Blog_5-1-4(For sure a highlight of camping has been the incredible star displays each night)

I began to make inquiries into how to spend my last few days, and through a newly acquainted friend Sandag, was put in touch with a Nomadic family in the west. To meet with them I needed to go to Ullistai, only 300km south west of where I was, but with Mongolia being Mongolia the only way to get there was to get a 16 hour bus to UB and then a 23 hour bus from there to Ullistai. A journey with a total distance of some 2000km… Much of which was on dirt roads.

Mongolian busses are an adventure in their own; firstly there is the challenge of getting a ticket. Pointing at a collection of Cyrillic letters that I really hoped were indeed for my intended destination I managed to explain with hand gestures that I was after a single ticket for the following day.

Then you have the busses themselves, rusty old looking things that squeak at every bump (continuous doesn’t even cover the frequency of these on dirt roads).

Blog_5-1-6(this was by a very long way the most luxurious bus I took, the others were considerably older. Photo taken during one of the breakdown stops)

From what I could gather the busses were imported second hand from China or most likely Japan. It’s hard to date them but I would say they were built some time in the nineties, and have had a pretty tough life. The interiors are simple, but all had some kind of TV screen hanging from the roof that played a continuous loop of Mongolian music videos. Every bus was rammed full, every seat filled, and a pretty special atmosphere. The length of the journey meant all the locals would greet each other and make friends. The whole trip was accompanied with the sound of people singing along to the videos on the TV.

Break downs are common, and on two of my three bus journeys we have broken down. The first time was something to do with the electrics and the second time was that the suspension broke. Fortunately the drivers (there are always two) double as mechanics and both times we were back on the road within 30 mins. It seems that no matter how serious the problem these guys can get it sorted with ease and minimal tools.

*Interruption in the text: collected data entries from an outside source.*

-- ==== Sys2Proof/Laws/InvStep.lean ====
section
/-! SUPPORT. The invariant is kept by each operation: every instruction, and the turns of a step. -/

set_option Elab.async false

namespace Sys2Proof.Machine

/-! Dispatch -/

theorem exec_inv (i : Instr) (s : State) (hs : s.Inv) : OutInv (exec i s) :=
  match i with
  | .sadd f => execSadd_inv f s hs
  | .ssub f => execSsub_inv f s hs
  | .smul f => execSmul_inv f s hs
  | .smulhi f => execSmulhi_inv f s hs
  | .sdiv f => execSdiv_inv f s hs
  | .sand f => execSand_inv f s hs
  | .sor f => execSor_inv f s hs
  | .sxor f => execSxor_inv f s hs
  | .sshl f => execSshl_inv f s hs
  | .sshr f => execSshr_inv f s hs
  | .srot f => execSrot_inv f s hs
  | .scmp f => execScmp_inv f s hs
  | .ssel f => execSsel_inv f s hs
  | .smov f => execSmov_inv f s hs
  | .smin f => execSmin_inv f s hs
  | .smax f => execSmax_inv f s hs
  | .sbfx f => execSbfx_inv f s hs
  | .sbfi f => execSbfi_inv f s hs
  | .sbitc f => execSbitc_inv f s hs
  | .sadd64 f => execSadd64_inv f s hs
  | .ssub64 f => execSsub64_inv f s hs
  | .smad64 f => execSmad64_inv f s hs
  | .sli f => execSli_inv f s hs
  | .vadd f => execVadd_inv f s hs
  | .vaddImm f => execVaddImm_inv f s hs
  | .vsub f => execVsub_inv f s hs
  | .vsubImm f => execVsubImm_inv f s hs
  | .vmul f => execVmul_inv f s hs
  | .vmulImm f => execVmulImm_inv f s hs
  | .vmulhi f => execVmulhi_inv f s hs
  | .vmulhiImm f => execVmulhiImm_inv f s hs
  | .vmad f => execVmad_inv f s hs
  | .vand f => execVand_inv f s hs
  | .vandImm f => execVandImm_inv f s hs
  | .vor f => execVor_inv f s hs
  | .vorImm f => execVorImm_inv f s hs
  | .vxor f => execVxor_inv f s hs
  | .vxorImm f => execVxorImm_inv f s hs
  | .vshl f => execVshl_inv f s hs
  | .vshlImm f => execVshlImm_inv f s hs
  | .vshr f => execVshr_inv f s hs
  | .vshrImm f => execVshrImm_inv f s hs
  | .vrot f => execVrot_inv f s hs
  | .vrotImm f => execVrotImm_inv f s hs
  | .vmin f => execVmin_inv f s hs
  | .vminImm f => execVminImm_inv f s hs
  | .vmax f => execVmax_inv f s hs
  | .vmaxImm f => execVmaxImm_inv f s hs
  | .vcmp f => execVcmp_inv f s hs
  | .vcmpImm f => execVcmpImm_inv f s hs
  | .vsel f => execVsel_inv f s hs
  | .vmov f => execVmov_inv f s hs
  | .vbfx f => execVbfx_inv f s hs
  | .vbfi f => execVbfi_inv f s hs
  | .vbitc f => execVbitc_inv f s hs
  | .vsad f => execVsad_inv f s hs
  | .vadd64 f => execVadd64_inv f s hs
  | .vadd64Imm f => execVadd64Imm_inv f s hs
  | .vmad64 f => execVmad64_inv f s hs
  | .vdot4 f => execVdot4_inv f s hs
  | .vperm f => execVperm_inv f s hs
  | .fadd f => execFadd_inv f s hs
  | .faddImm f => execFaddImm_inv f s hs
  | .fsub f => execFsub_inv f s hs
  | .fsubImm f => execFsubImm_inv f s hs
  | .fmul f => execFmul_inv f s hs
  | .fmulImm f => execFmulImm_inv f s hs
  | .ffma f => execFfma_inv f s hs
  | .fmin f => execFmin_inv f s hs
  | .fminImm f => execFminImm_inv f s hs
  | .fmax f => execFmax_inv f s hs
  | .fmaxImm f => execFmaxImm_inv f s hs
  | .fcmp f => execFcmp_inv f s hs
  | .fcmpImm f => execFcmpImm_inv f s hs
  | .frnd f => execFrnd_inv f s hs
  | .ffract f => execFfract_inv f s hs
  | .fclass f => execFclass_inv f s hs
  | .fldexp f => execFldexp_inv f s hs
  | .fldexpImm f => execFldexpImm_inv f s hs
  | .ffrexp f => execFfrexp_inv f s hs
  | .hadd2 f => execHadd2_inv f s hs
  | .hmul2 f => execHmul2_inv f s hs
  | .hfma2 f => execHfma2_inv f s hs
  | .hdot2 f => execHdot2_inv f s hs
  | .cvtfi f => execCvtfi_inv f s hs
  | .cvtif f => execCvtif_inv f s hs
  | .cvtff f => execCvtff_inv f s hs
  | .cvtpk f => execCvtpk_inv f s hs
  | .cvtunp f => execCvtunp_inv f s hs
  | .cvtqb f => execCvtqb_inv f s hs
  | .frcp f => execFrcp_inv f s hs
  | .frsq f => execFrsq_inv f s hs
  | .fsqrt f => execFsqrt_inv f s hs
  | .fexp2 f => execFexp2_inv f s hs
  | .flog2 f => execFlog2_inv f s hs
  | .fsin f => execFsin_inv f s hs
  | .fcos f => execFcos_inv f s hs
  | .ftanh f => execFtanh_inv f s hs
  | .lbcast f => execLbcast_inv f s hs
  | .lshuf f => execLshuf_inv f s hs
  | .lrot f => execLrot_inv f s hs
  | .lquad f => execLquad_inv f s hs
  | .lballot f => execLballot_inv f s hs
  | .lred f => execLred_inv f s hs
  | .lscan f => execLscan_inv f s hs
  | .lmatch f => execLmatch_inv f s hs
  | .lhist f => execLhist_inv f s hs
  | .lmerge f => execLmerge_inv f s hs
  | .lfirst f => execLfirst_inv f s hs
  | .lderiv f => execLderiv_inv f s hs
  | .lcount f => execLcount_inv f s hs
  | .bra f => execBra_inv f s hs
  | .brs f => execBrs_inv f s hs
  | .brm f => execBrm_inv f s hs
  | .brx f => execBrx_inv f s hs
  | .mark f => execMark_inv f s hs
  | .join f => execJoin_inv f s hs
  | .call f => execCall_inv f s hs
  | .ret f => execRet_inv f s hs
  | .loop f => execLoop_inv f s hs
  | .waitc f => execWaitc_inv f s hs
  | .yield f => execYield_inv f s hs
  | .halt f => execHalt_inv f s hs
  | .trap f => execTrap_inv f s hs
  | .nop f => execNop_inv f s hs
  | .mask f => execMask_inv f s hs
  | .sleep f => execSleep_inv f s hs
  | .ldl f => execLdl_inv f s hs
  | .stl f => execStl_inv f s hs
  | .lds f => execLds_inv f s hs
  | .sts f => execSts_inv f s hs
  | .ldc f => execLdc_inv f s hs
  | .stc f => execStc_inv f s hs
  | .ldp f => execLdp_inv f s hs
  | .stp f => execStp_inv f s hs
  | .ldg f => execLdg_inv f s hs
  | .stg f => execStg_inv f s hs
  | .sld f => execSld_inv f s hs
  | .sst f => execSst_inv f s hs
  | .ldq f => execLdq_inv f s hs
  | .pfg f => execPfg_inv f s hs
  | .tld f => execTld_inv f s hs
  | .tst f => execTst_inv f s hs
  | .clean f => execClean_inv f s hs
  | .inval f => execInval_inv f s hs
  | .discard f => execDiscard_inv f s hs
  | .atom f => execAtom_inv f s hs
  | .acas f => execAcas_inv f s hs
  | .red f => execRed_inv f s hs
  | .fence f => execFence_inv f s hs
  | .mfmt f => execMfmt_inv f s hs
  | .mzero f => execMzero_inv f s hs
  | .mma f => execMma_inv f s hs
  | .mmat f => execMmat_inv f s hs
  | .mld f => execMld_inv f s hs
  | .mst f => execMst_inv f s hs
  | .mcvt f => execMcvt_inv f s hs
  | .mset f => execMset_inv f s hs
  | .madd f => execMadd_inv f s hs
  | .mloop f => execMloop_inv f s hs
  | .mbr f => execMbr_inv f s hs
  | .marr f => execMarr_inv f s hs
  | .mwait f => execMwait_inv f s hs
  | .mhalt f => execMhalt_inv f s hs
  | .chdef f => execChdef_inv f s hs
  | .chres f => execChres_inv f s hs
  | .chcom f => execChcom_inv f s hs
  | .chacq f => execChacq_inv f s hs
  | .chrel f => execChrel_inv f s hs
  | .chqry f => execChqry_inv f s hs
  | .cpyin f => execCpyin_inv f s hs
  | .cpyout f => execCpyout_inv f s hs
  | .cpyg f => execCpyg_inv f s hs
  | .idxwalk f => execIdxwalk_inv f s hs
  | .gather f => execGather_inv f s hs
  | .publish f => execPublish_inv f s hs
  | .ecplDep f => execEcplDep_inv f s hs
  | .ecplArr f => execEcplArr_inv f s hs
  | .sqpush f => execSqpush_inv f s hs
  | .sqpop f => execSqpop_inv f s hs
  | .barr f => execBarr_inv f s hs
  | .barw f => execBarw_inv f s hs
  | .barrw f => execBarrw_inv f s hs
  | .phbeg f => execPhbeg_inv f s hs
  | .phwait f => execPhwait_inv f s hs
  | .launch f => execLaunch_inv f s hs
  | .rsub f => execRsub_inv f s hs
  | .tsdep f => execTsdep_inv f s hs
  | .tscpy f => execTscpy_inv f s hs
  | .tstake f => execTstake_inv f s hs
  | .tscpyn f => execTscpyn_inv f s hs
  | .tstaken f => execTstaken_inv f s hs
  | .tscan f => execTscan_inv f s hs
  | .gtcfgSend f => execGtcfgSend_inv f s hs
  | .gtcfgDest f => execGtcfgDest_inv f s hs
  | .gtrsv f => execGtrsv_inv f s hs
  | .gtsend f => execGtsend_inv f s hs
  | .gtdrain f => execGtdrain_inv f s hs
  | .gtdrainPhase f => execGtdrainPhase_inv f s hs
  | .gtrel f => execGtrel_inv f s hs
  | .rbox f => execRbox_inv f s hs
  | .rtri f => execRtri_inv f s hs
  | .rpush f => execRpush_inv f s hs
  | .rpop f => execRpop_inv f s hs
  | .rhit f => execRhit_inv f s hs
  | .afetch f => execAfetch_inv f s hs
  | .abary f => execAbary_inv f s hs
  | .ainterp f => execAinterp_inv f s hs
  | .visld f => execVisld_inv f s hs
  | .smpl f => execSmpl_inv f s hs
  | .smpll f => execSmpll_inv f s hs
  | .pxout f => execPxout_inv f s hs
  | .tret f => execTret_inv f s hs
  | .srd f => execSrd_inv f s hs
  | .swr f => execSwr_inv f s hs
  | .eret f => execEret_inv f s hs
  | .brk f => execBrk_inv f s hs
  | .cntrd f => execCntrd_inv f s hs
  | .cntcfg f => execCntcfg_inv f s hs
  | .time f => execTime_inv f s hs
  | .isync f => execIsync_inv f s hs
  | .clauseFetch a => execClauseFetch_inv a s hs
  | .clauseWaitMet a => execClauseWaitMet_inv a s hs
  | .promotion a => execPromotion_inv a s hs
  | .requestReturn a p => execRequestReturn_inv a p s hs
  | .pendingFaultDelivery a => execPendingFaultDelivery_inv a s hs
  | .poisonStop a => execPoisonStop_inv a s hs
  | .launchQueueRefetch q => execLaunchQueueRefetch_inv q s hs
  | .launchRecordRead q => execLaunchRecordRead_inv q s hs
  | .launchActivation l => execLaunchActivation_inv l s hs
  | .placementDecision => execPlacementDecision_inv  s hs
  | .launchCompletion l => execLaunchCompletion_inv l s hs
  | .vacateWaveStop a => execVacateWaveStop_inv a s hs
  | .teamSave t => execTeamSave_inv t s hs
  | .vacateComplete => execVacateComplete_inv  s hs
  | .droopEvent core => execDroopEvent_inv core s hs
  | .droopWindowClose meanPower => execDroopWindowClose_inv meanPower s hs
  | .tempSample core reading => execTempSample_inv core reading s hs
  | .overtemp die => execOvertemp_inv die s hs
  | .timeSliceExpiry => execTimeSliceExpiry_inv  s hs
  | .watchdog a => execWatchdog_inv a s hs
  | .sleepWake a => execSleepWake_inv a s hs
  | .channelWaitServed a => execChannelWaitServed_inv a s hs
  | .streamQueueWaitServed a => execStreamQueueWaitServed_inv a s hs
  | .phaseComplete t => execPhaseComplete_inv t s hs
  | .phaseWatchRegister t => execPhaseWatchRegister_inv t s hs
  | .engineFire c => execEngineFire_inv c s hs
  | .engineComplete c => execEngineComplete_inv c s hs
  | .publishFlip c => execPublishFlip_inv c s hs
  | .launchEnqueue c => execLaunchEnqueue_inv c s hs
  | .mmaFire core => execMmaFire_inv core s hs
  | .arrayWordEnd core => execArrayWordEnd_inv core s hs
  | .transferWordBegin core => execTransferWordBegin_inv core s hs
  | .transferWordEnd core => execTransferWordEnd_inv core s hs
  | .mfmtComplete core fb => execMfmtComplete_inv core fb s hs
  | .quarterGated core q => execQuarterGated_inv core q s hs
  | .quarterAwake core q => execQuarterAwake_inv core q s hs
  | .gtCheckAnswer core => execGtCheckAnswer_inv core s hs
  | .gtFlitArrival f => execGtFlitArrival_inv f s hs
  | .gtFlitAck f => execGtFlitAck_inv f s hs
  | .tupleDeposit r => execTupleDeposit_inv r s hs
  | .tupleMatch r => execTupleMatch_inv r s hs
  | .tupleRetry r => execTupleRetry_inv r s hs
  | .tupleCancel r => execTupleCancel_inv r s hs
  | .tupleTimeout r => execTupleTimeout_inv r s hs
  | .tsFull r => execTsFull_inv r s hs
  | .homeWrite a rq x => execHomeWrite_inv a rq x s hs
  | .homeRead a rq x => execHomeRead_inv a rq x s hs
  | .atomicAtHome a rq x => execAtomicAtHome_inv a rq x s hs
  | .redContribution a rq x => execRedContribution_inv a rq x s hs
  | .gddr7Fill line => execGddr7Fill_inv line s hs
  | .columnEviction core line => execColumnEviction_inv core line s hs
  | .peerProbe cluster line => execPeerProbe_inv cluster line s hs
  | .redirectedRead cluster line => execRedirectedRead_inv cluster line s hs
  | .pageWalk cluster va => execPageWalk_inv cluster va s hs
  | .hostWrite pa data => execHostWrite_inv pa data s hs
  | .hostRead pa n => execHostRead_inv pa n s hs
  | .hostInvalidate line data => execHostInvalidate_inv line data s hs
  | .rasterBatch die => execRasterBatch_inv die s hs
  | .frameClose die => execFrameClose_inv die s hs
  | .classifyTile die engine => execClassifyTile_inv die engine s hs
  | .binWaveClose die material => execBinWaveClose_inv die material s hs
  | .binflushTimeout die material => execBinflushTimeout_inv die material s hs
  | .tlbinv => execTlbinv_inv  s hs
  | .tlbinvComplete => execTlbinvComplete_inv  s hs
  | .vacate => execVacate_inv  s hs
  | .tsclear => execTsclear_inv  s hs
  | .wresume core slot sc => execWresume_inv core slot sc s hs
  | .wend core slot sc => execWend_inv core slot sc s hs
  | .dbghalt core slot sc => execDbghalt_inv core slot sc s hs
  | .dresume core slot sc => execDresume_inv core slot sc s hs
  | .ctxid v => execCtxid_inv v s hs
  | .tslice v => execTslice_inv v s hs
  | .trapq reg v => execTrapq_inv reg v s hs
  | .launchQueueEnable q v => execLaunchQueueEnable_inv q v s hs
  | .bufferEntryWrite b word v => execBufferEntryWrite_inv b word v s hs
  | .materialEntryWrite m word v => execMaterialEntryWrite_inv m word v s hs
  | .registerWrite off v => execRegisterWrite_inv off v s hs
  | .debugRead st addr n => execDebugRead_inv st addr n s hs
  | .powerOnReset => execPowerOnReset_inv  s hs
  | .bootStage failed => execBootStage_inv failed s hs
  | .bootok v => execBootok_inv v s hs
  | .bootokTimeout => execBootokTimeout_inv  s hs
  | .fullretry => execFullretry_inv  s hs
  | .bootstat => execBootstat_inv  s hs
  | .attest nonce => execAttest_inv nonce s hs
  | .ckpt target => execCkpt_inv target s hs
  | .ckptComplete => execCkptComplete_inv  s hs
  | .restore source => execRestore_inv source s hs
  | .supplySet die mv => execSupplySet_inv die mv s hs
  | .columnPowerState st p => execColumnPowerState_inv st p s hs
  | .debugSessionRelease st => execDebugSessionRelease_inv st s hs
  | .debugRegisterWrite a reg v => execDebugRegisterWrite_inv a reg v s hs
  | .clusterCacheEviction cluster line => execClusterCacheEviction_inv cluster line s hs
  | .l2Eviction line => execL2Eviction_inv line s hs
  | .versionWordRetry a rq => execVersionWordRetry_inv a rq s hs
  | .counterMirrorRefresh core => execCounterMirrorRefresh_inv core s hs
  | .firmwareUpdate image signed => execFirmwareUpdate_inv image signed s hs
  | .lostCxlLink => execLostCxlLink_inv  s hs
  | .linkFailure die loop => execLinkFailure_inv die loop s hs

Blog_5-2(the internal view of the bus above, note the tv at the front)

It was interesting seeing peoples reaction to me on the busses, on each journey I had a continual rotation of people in the seat next to me, at one point a mother and very cute and playful baby, and at another a very drunk man. The person who stayed the longest was a middle aged woman who fell asleep, her head landing on my shoulder where it stayed for over 8 hours, me needing a wee more and more but not having the heart to wake her up at any of the frequent wee stops.

Briefly stopping in UB I continued on to Ullistai where I spent time living with a lovely local family. It was fascinating to see more of the’ true’ Mongolian life that I had experienced whilst riding but never stayed in one place long enough to really understand. It was grat to get an insight into such a considered and thught out, yet simple and relaxed way of life. I’m going to hold you in suspense for the details of such a life for my next blog.


(Enjoying the view from the top of the mountain. The pole next to me is an Ovoo, a Buddhist/ Shaman shrine with the blue cloth representing the sky gods)

In the mean time, I am still here having the time of my life. Loving the experiences, the people and the stories. But at the same time I’m looking forward to returning to the UK, and a good cup of tea!!